**Activity**
Using the entries that follow, state how many lines contain "startKsa", with no other words.

Stored data:
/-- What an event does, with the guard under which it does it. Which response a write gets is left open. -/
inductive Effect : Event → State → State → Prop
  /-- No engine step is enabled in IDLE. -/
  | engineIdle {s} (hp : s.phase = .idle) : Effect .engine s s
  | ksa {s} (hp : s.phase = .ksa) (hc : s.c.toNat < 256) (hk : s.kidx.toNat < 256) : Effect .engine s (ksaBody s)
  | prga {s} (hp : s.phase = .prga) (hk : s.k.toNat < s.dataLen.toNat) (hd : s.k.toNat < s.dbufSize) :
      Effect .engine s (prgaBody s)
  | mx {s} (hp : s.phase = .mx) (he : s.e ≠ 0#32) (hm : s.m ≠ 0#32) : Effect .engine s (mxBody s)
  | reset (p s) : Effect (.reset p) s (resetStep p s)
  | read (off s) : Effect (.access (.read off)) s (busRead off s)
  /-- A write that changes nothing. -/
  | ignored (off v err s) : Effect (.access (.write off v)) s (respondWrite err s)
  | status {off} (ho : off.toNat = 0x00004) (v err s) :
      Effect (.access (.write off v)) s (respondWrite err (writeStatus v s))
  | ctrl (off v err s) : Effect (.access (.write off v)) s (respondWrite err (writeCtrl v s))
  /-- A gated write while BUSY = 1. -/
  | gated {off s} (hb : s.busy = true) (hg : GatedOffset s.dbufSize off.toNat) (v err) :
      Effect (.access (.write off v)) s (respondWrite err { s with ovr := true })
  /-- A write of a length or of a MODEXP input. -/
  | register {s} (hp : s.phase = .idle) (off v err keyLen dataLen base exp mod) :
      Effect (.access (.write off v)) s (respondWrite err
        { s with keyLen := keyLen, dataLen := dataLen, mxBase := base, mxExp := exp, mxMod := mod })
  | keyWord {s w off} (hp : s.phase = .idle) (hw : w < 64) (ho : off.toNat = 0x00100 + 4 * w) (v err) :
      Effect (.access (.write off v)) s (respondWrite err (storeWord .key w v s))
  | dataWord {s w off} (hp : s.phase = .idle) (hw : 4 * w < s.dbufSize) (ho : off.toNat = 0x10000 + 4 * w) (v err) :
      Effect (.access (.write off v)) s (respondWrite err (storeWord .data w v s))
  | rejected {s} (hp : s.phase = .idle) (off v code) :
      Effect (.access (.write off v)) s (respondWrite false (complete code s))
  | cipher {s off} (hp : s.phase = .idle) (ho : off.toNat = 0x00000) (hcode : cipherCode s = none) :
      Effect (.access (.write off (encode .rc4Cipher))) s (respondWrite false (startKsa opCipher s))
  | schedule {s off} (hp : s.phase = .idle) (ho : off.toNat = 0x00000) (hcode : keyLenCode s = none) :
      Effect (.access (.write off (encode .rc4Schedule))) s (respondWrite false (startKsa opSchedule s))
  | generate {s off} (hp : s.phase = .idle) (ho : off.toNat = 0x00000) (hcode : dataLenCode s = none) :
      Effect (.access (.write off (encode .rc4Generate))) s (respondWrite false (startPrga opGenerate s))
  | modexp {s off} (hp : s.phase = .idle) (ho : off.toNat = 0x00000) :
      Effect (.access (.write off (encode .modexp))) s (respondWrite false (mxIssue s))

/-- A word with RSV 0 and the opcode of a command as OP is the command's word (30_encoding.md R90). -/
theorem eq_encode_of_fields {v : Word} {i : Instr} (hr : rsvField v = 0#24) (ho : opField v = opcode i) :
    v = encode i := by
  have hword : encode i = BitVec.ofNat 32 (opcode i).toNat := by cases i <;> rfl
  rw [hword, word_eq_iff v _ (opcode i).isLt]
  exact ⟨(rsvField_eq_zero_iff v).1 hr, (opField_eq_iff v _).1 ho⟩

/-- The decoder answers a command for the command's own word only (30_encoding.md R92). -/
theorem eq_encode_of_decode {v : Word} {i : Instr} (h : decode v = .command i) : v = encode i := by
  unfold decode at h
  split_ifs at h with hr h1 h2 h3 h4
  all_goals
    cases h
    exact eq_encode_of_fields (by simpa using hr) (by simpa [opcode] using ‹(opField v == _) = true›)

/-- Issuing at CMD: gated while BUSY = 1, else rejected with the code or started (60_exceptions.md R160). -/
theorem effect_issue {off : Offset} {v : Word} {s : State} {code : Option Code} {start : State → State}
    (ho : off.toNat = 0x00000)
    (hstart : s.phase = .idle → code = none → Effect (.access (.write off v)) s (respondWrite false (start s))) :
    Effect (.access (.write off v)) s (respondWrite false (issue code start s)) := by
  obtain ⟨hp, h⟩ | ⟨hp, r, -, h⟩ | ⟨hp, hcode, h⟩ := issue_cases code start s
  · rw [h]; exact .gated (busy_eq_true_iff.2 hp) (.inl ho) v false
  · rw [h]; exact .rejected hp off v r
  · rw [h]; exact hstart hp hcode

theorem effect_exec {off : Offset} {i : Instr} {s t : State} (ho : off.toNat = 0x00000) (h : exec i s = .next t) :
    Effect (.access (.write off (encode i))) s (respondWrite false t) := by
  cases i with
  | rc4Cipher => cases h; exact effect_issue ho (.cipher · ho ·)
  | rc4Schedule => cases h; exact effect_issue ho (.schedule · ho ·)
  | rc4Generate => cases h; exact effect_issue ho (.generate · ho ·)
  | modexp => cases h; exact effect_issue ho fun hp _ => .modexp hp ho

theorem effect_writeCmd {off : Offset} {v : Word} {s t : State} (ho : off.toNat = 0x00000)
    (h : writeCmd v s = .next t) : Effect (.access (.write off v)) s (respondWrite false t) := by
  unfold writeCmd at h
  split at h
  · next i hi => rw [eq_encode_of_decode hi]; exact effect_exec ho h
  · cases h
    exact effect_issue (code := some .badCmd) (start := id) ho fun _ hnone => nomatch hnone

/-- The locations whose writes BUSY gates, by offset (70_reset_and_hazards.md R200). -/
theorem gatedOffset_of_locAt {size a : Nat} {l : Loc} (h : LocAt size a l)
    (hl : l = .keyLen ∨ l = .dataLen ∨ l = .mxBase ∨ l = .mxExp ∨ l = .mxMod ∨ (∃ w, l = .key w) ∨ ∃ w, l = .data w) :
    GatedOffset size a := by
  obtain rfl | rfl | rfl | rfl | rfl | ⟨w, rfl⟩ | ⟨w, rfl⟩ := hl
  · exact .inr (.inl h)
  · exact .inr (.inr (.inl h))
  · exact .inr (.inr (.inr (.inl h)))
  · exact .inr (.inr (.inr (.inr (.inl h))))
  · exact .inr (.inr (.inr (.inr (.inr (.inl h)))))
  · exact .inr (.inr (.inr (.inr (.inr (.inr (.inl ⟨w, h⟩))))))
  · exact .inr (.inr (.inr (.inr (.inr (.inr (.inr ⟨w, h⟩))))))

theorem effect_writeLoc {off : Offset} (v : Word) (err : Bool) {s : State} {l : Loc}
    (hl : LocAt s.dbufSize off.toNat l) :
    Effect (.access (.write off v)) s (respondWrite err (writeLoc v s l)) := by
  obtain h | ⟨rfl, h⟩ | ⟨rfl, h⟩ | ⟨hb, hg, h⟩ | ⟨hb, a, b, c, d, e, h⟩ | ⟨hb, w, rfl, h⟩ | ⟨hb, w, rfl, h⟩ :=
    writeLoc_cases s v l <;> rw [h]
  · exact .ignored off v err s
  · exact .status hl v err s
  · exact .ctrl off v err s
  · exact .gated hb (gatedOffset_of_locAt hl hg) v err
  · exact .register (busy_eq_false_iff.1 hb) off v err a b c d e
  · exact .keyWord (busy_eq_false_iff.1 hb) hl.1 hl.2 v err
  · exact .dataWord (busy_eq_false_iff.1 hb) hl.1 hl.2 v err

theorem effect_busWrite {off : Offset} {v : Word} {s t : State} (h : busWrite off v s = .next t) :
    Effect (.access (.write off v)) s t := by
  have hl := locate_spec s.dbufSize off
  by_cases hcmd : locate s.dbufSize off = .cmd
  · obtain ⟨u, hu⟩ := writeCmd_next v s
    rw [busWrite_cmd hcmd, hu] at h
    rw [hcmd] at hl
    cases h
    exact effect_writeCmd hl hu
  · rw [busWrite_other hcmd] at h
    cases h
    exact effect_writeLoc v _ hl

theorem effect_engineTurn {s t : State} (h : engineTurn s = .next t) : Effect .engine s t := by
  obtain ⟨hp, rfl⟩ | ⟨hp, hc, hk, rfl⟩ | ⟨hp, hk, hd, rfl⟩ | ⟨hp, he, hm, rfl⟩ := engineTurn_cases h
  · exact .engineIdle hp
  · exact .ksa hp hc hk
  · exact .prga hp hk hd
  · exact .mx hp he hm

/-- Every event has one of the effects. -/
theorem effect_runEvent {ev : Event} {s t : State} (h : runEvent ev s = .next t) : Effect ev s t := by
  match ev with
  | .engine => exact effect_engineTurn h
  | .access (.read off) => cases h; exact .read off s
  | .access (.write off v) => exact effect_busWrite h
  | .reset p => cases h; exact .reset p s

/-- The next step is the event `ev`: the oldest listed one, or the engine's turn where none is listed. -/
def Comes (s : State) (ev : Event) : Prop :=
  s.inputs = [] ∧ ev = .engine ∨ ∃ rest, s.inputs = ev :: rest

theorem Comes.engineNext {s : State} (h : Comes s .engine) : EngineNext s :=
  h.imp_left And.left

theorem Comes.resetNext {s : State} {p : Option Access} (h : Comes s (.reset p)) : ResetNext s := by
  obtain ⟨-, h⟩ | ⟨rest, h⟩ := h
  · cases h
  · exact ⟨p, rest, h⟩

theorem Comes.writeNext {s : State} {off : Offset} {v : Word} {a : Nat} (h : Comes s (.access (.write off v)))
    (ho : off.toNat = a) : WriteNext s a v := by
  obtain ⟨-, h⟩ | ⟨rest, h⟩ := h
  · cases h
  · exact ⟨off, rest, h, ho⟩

**Answer for the task**
2